— TASK DETAILS —
Go through the data and report how many lines include the word "have", giving only the number.

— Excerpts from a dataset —

● ● ● ●

/-! ## Every write -/

/-- Every write keeps the notice law. -/
theorem Write.keeps_notice {k : Kind} {s t : State} (w : Write k s t) (h : s.noticeLaw) : t.noticeLaw := by
  by_cases hp : Part.notices ∈ k.parts ∨ Part.ports ∈ k.parts ∨ Part.watches ∈ k.parts
  swap
  · exact State.noticeLaw_congr (w.agree .notices fun e => hp (.inl e)) (w.agree .ports fun e => hp (.inr (.inl e)))
      (w.agree .watches fun e => hp (.inr (.inr e))) h
  cases w
  case offer p n hn => exact State.noticeLaw_offer p n hn h
  case fetch p =>
    intro q
    unfold State.noticeLawAt
    rw [s.noticesOf_setNotices]
    split
    · subst_vars
      obtain ⟨h1, h2, h3, h4, h5⟩ := h q
      have hs := List.tail_sublist (s.noticesOf q).queue
      refine ⟨hs.length_le.trans h1, ?_, fun w => (hitCount_sublist hs).trans (h3 w),
        fun w hc => h4 w (hc.trans_le (hitCount_sublist hs)), h5⟩
      intro e
      refine ⟨?_, rfl⟩
      show (s.noticesOf q).queue.tail = []
      rw [(h2 e).1]; rfl
    · exact h q
  case mask p m =>
    intro q
    unfold State.noticeLawAt
    rw [s.noticesOf_setNotices]
    split
    · subst_vars
      obtain ⟨h1, h2, h3, h4, h5⟩ := h q
      refine ⟨h1, h2, h3, h4, ?_⟩
      show heldMask (heldMask m) = heldMask m
      unfold heldMask
      rw [BitVec.and_assoc, BitVec.and_self]
    · exact h q
  case unwatch p w ho =>
    intro q
    obtain ⟨h1, h2, h3, h4, h5⟩ := h q
    have other : ∀ v, v ≠ w → s.ownsWatch q v = true →
        ((s.setWatch w none).setNotices p { s.noticesOf p with
          queue := (s.noticesOf p).queue.filter fun r => !r.isHitOf w }).ownsWatch q v = true := by
      intro v hv hq
      unfold State.ownsWatch at hq ⊢
      rw [State.watch_setNotices, s.watch_setWatch_ne none hv]
      exact hq
    by_cases e : q = p
    · subst e
      unfold State.noticeLawAt
      rw [State.noticesOf_setNotices_same]
      have hs : ((s.noticesOf q).queue.filter fun r => !r.isHitOf w).Sublist (s.noticesOf q).queue := List.filter_sublist
      refine ⟨hs.length_le.trans h1, ?_, fun v => (hitCount_sublist hs).trans (h3 v), ?_, h5⟩
      · intro e
        refine ⟨?_, (h2 e).2⟩
        show (s.noticesOf q).queue.filter _ = []
        rw [(h2 e).1]; rfl
      · intro v hc
        by_cases hv : v = w
        · subst hv
          have hc : 0 < hitCount v ((s.noticesOf q).queue.filter fun r => !r.isHitOf v) := hc
          rw [hitCount_filter] at hc
          exact absurd hc (Nat.lt_irrefl 0)
        · exact other v hv (h4 v (hc.trans_le (hitCount_sublist hs)))
    · refine State.noticeLawAt_mono (s := s) ?_ id ?_ (h q)
      · rw [State.noticesOf_setNotices_ne _ _ e]; rfl
      · intro v _ hq
        refine other v ?_ hq
        rintro rfl
        obtain ⟨r, hr, hrq⟩ := State.ownsWatch_eq hq
        obtain ⟨r', hr', hrp⟩ := State.ownsWatch_eq ho
        rw [hr] at hr'
        cases hr'
        exact e (hrq.symm.trans hrp)
  case enqueue p r _ _ _ _ => exact State.noticeLaw_setPort id h
  case endRequest p tag => exact State.noticeLaw_setPort id h
  case goodFrame p =>
    refine State.noticeLaw_setPort (fun e => ?_) h
    unfold PortRec.good1; dsimp only
    rw [if_neg (by rw [e]; decide)]; exact e
  case badFrame p => exact State.noticeLaw_setPort id h
  case refused p => exact State.noticeLaw_setPort id h
  case unlink p hl => exact State.noticeLaw_setPort (fun e => by rw [hl] at e; cases e) h
  case dropLink p hl => exact State.noticeLaw_setPort id h
  case drained p hs _ => exact State.noticeLaw_setPort (fun e => by rw [hs] at e; cases e) h
  case silenceAll =>
    intro q
    refine State.noticeLawAt_mono (s := s) rfl ?_ (fun _ _ => id) (h q)
    unfold State.startSilenceAll
    rw [s.port_map]; split <;> exact id
  case suspend =>
    intro q
    refine State.noticeLawAt_mono (s := s) rfl ?_ (fun _ _ => id) (h q)
    unfold State.suspendSilence
    rw [s.port_map]; unfold PortRec.suspend; split <;> exact id
  case attach p hl =>
    unfold State.attachPort
    rw [if_pos hl]
    unfold State.startSilence State.clearNotices
    refine State.noticeLaw_clears (s := s) (p := p) (x := s.noticesOf p) ?_ ?_ ?_ rfl h
    · simp
    · intro q hq
      simp [State.noticesOf_setNotices_ne _ _ hq]
    · intro q hq
      simp [State.port_setPort_ne _ _ hq]
  case drain p l c y hs hy =>
    refine State.noticeLaw_clears (s := s) (p := p) (x := s.noticesOf p) ?_ ?_ ?_ rfl h
    · show ((s.setPort p _).clearNotices p).noticesOf p = _
      unfold State.clearNotices; simp
    · intro q hq
      show ((s.setPort p _).clearNotices p).noticesOf q = _
      unfold State.clearNotices
      rw [State.noticesOf_setNotices_ne _ _ hq]; rfl
    · intro q hq
      show ((s.setPort p _).port q).session = _
      rw [s.port_setPort_ne _ hq]
  case detach p y hs hy =>
    refine State.noticeLaw_clears (s := s) (p := p) (x := s.noticesOf p) ?_ ?_ ?_ rfl h
    · show ((s.setPort p _).clearNotices p).noticesOf p = _
      unfold State.clearNotices; simp
    · intro q hq
      show ((s.setPort p _).clearNotices p).noticesOf q = _
      unfold State.clearNotices
      rw [State.noticesOf_setNotices_ne _ _ hq]; rfl
    · intro q hq
      show ((s.setPort p _).port q).session = _
      rw [s.port_setPort_ne _ hq]
  case tick b =>
    unfold State.tickPart
    dsimp only
    have claim : ∀ U : State, U.noticeLaw → (U.claimPart b).noticeLaw := fun U hU =>
      State.noticeLaw_congr (U.claimPart_agree b .notices (by decide)) (U.claimPart_agree b .ports (by decide))
        (U.claimPart_agree b .watches (by decide)) hU
    refine claim _ ?_
    split
    · unfold State.countBreach
      refine State.noticeLaw_offerEach _ _ (fun _ _ _ _ e => by cases e) _ ?_
      exact State.noticeLaw_congr (s := s) rfl rfl rfl h
    · exact State.noticeLaw_congr (s := s) rfl rfl rfl h
  case newWatch w r hf _ =>
    refine State.noticeLaw_watches (s := s) rfl rfl (fun p v _ hv => ?_) h
    unfold State.ownsWatch at hv ⊢
    rw [s.watch_setWatch_ne]
    · exact hv
    · rintro rfl
      have hf : s.watch v = none := by assumption
      rw [hf] at hv; cases hv
  case watchState w r x hr =>
    refine State.noticeLaw_watches (s := s) rfl rfl (fun p v _ hv => ?_) h
    unfold State.ownsWatch at hv ⊢
    by_cases e : v = w
    · subst e
      rw [s.watch_setWatch_same]
      rw [hr] at hv
      exact hv
    · rw [s.watch_setWatch_ne _ e]; exact hv
  case freeWatches p hs =>
    refine State.noticeLaw_watches (s := s) rfl rfl (fun q v hc hv => ?_) h
    obtain ⟨r, hr, hq⟩ := State.ownsWatch_eq hv
    have hqp : q ≠ p := by
      rintro rfl
      rw [((h q).2.1 hs).1] at hc
      exact absurd hc (Nat.lt_irrefl 0)
    have e : (s.freeWatches p).watch v = (s.watch v).filter fun r => decide (r.owner ≠ p) := by
      simp [State.freeWatches, State.watch]
    unfold State.ownsWatch
    rw [e, hr, Option.filter_some, if_pos (by rw [hq]; exact decide_eq_true hqp)]
    exact decide_eq_true hq
  case clear =>
    intro q
    have e : (s.clearServices).noticesOf q = { s.noticesOf q with queue := [], lost := false } := by
      simp [State.clearServices, State.clearNoticeQueues, State.clearWatchTable, State.clearLocks, State.noticesOf]
    unfold State.noticeLawAt
    rw [e]
    exact ⟨Nat.zero_le _, fun _ => ⟨rfl, rfl⟩, fun _ => Nat.zero_le _, fun _ hc => absurd hc (Nat.lt_irrefl 0), (h q).2.2.2.2⟩
  case reset =>
    intro q
    refine State.noticeLawAt_cleared NoticeState.reset ?_
    simp [State.clearAtReset, State.noticesOf, NoticeState.reset, NoticeState.cleared]
  case power =>
    intro q
    refine State.noticeLawAt_cleared NoticeState.reset ?_
    simp [State.powerOn, State.reset, State.noticesOf, NoticeState.reset, NoticeState.cleared]
  all_goals exact absurd hp (by decide)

● ● ● ●

— THE ANSWER —
9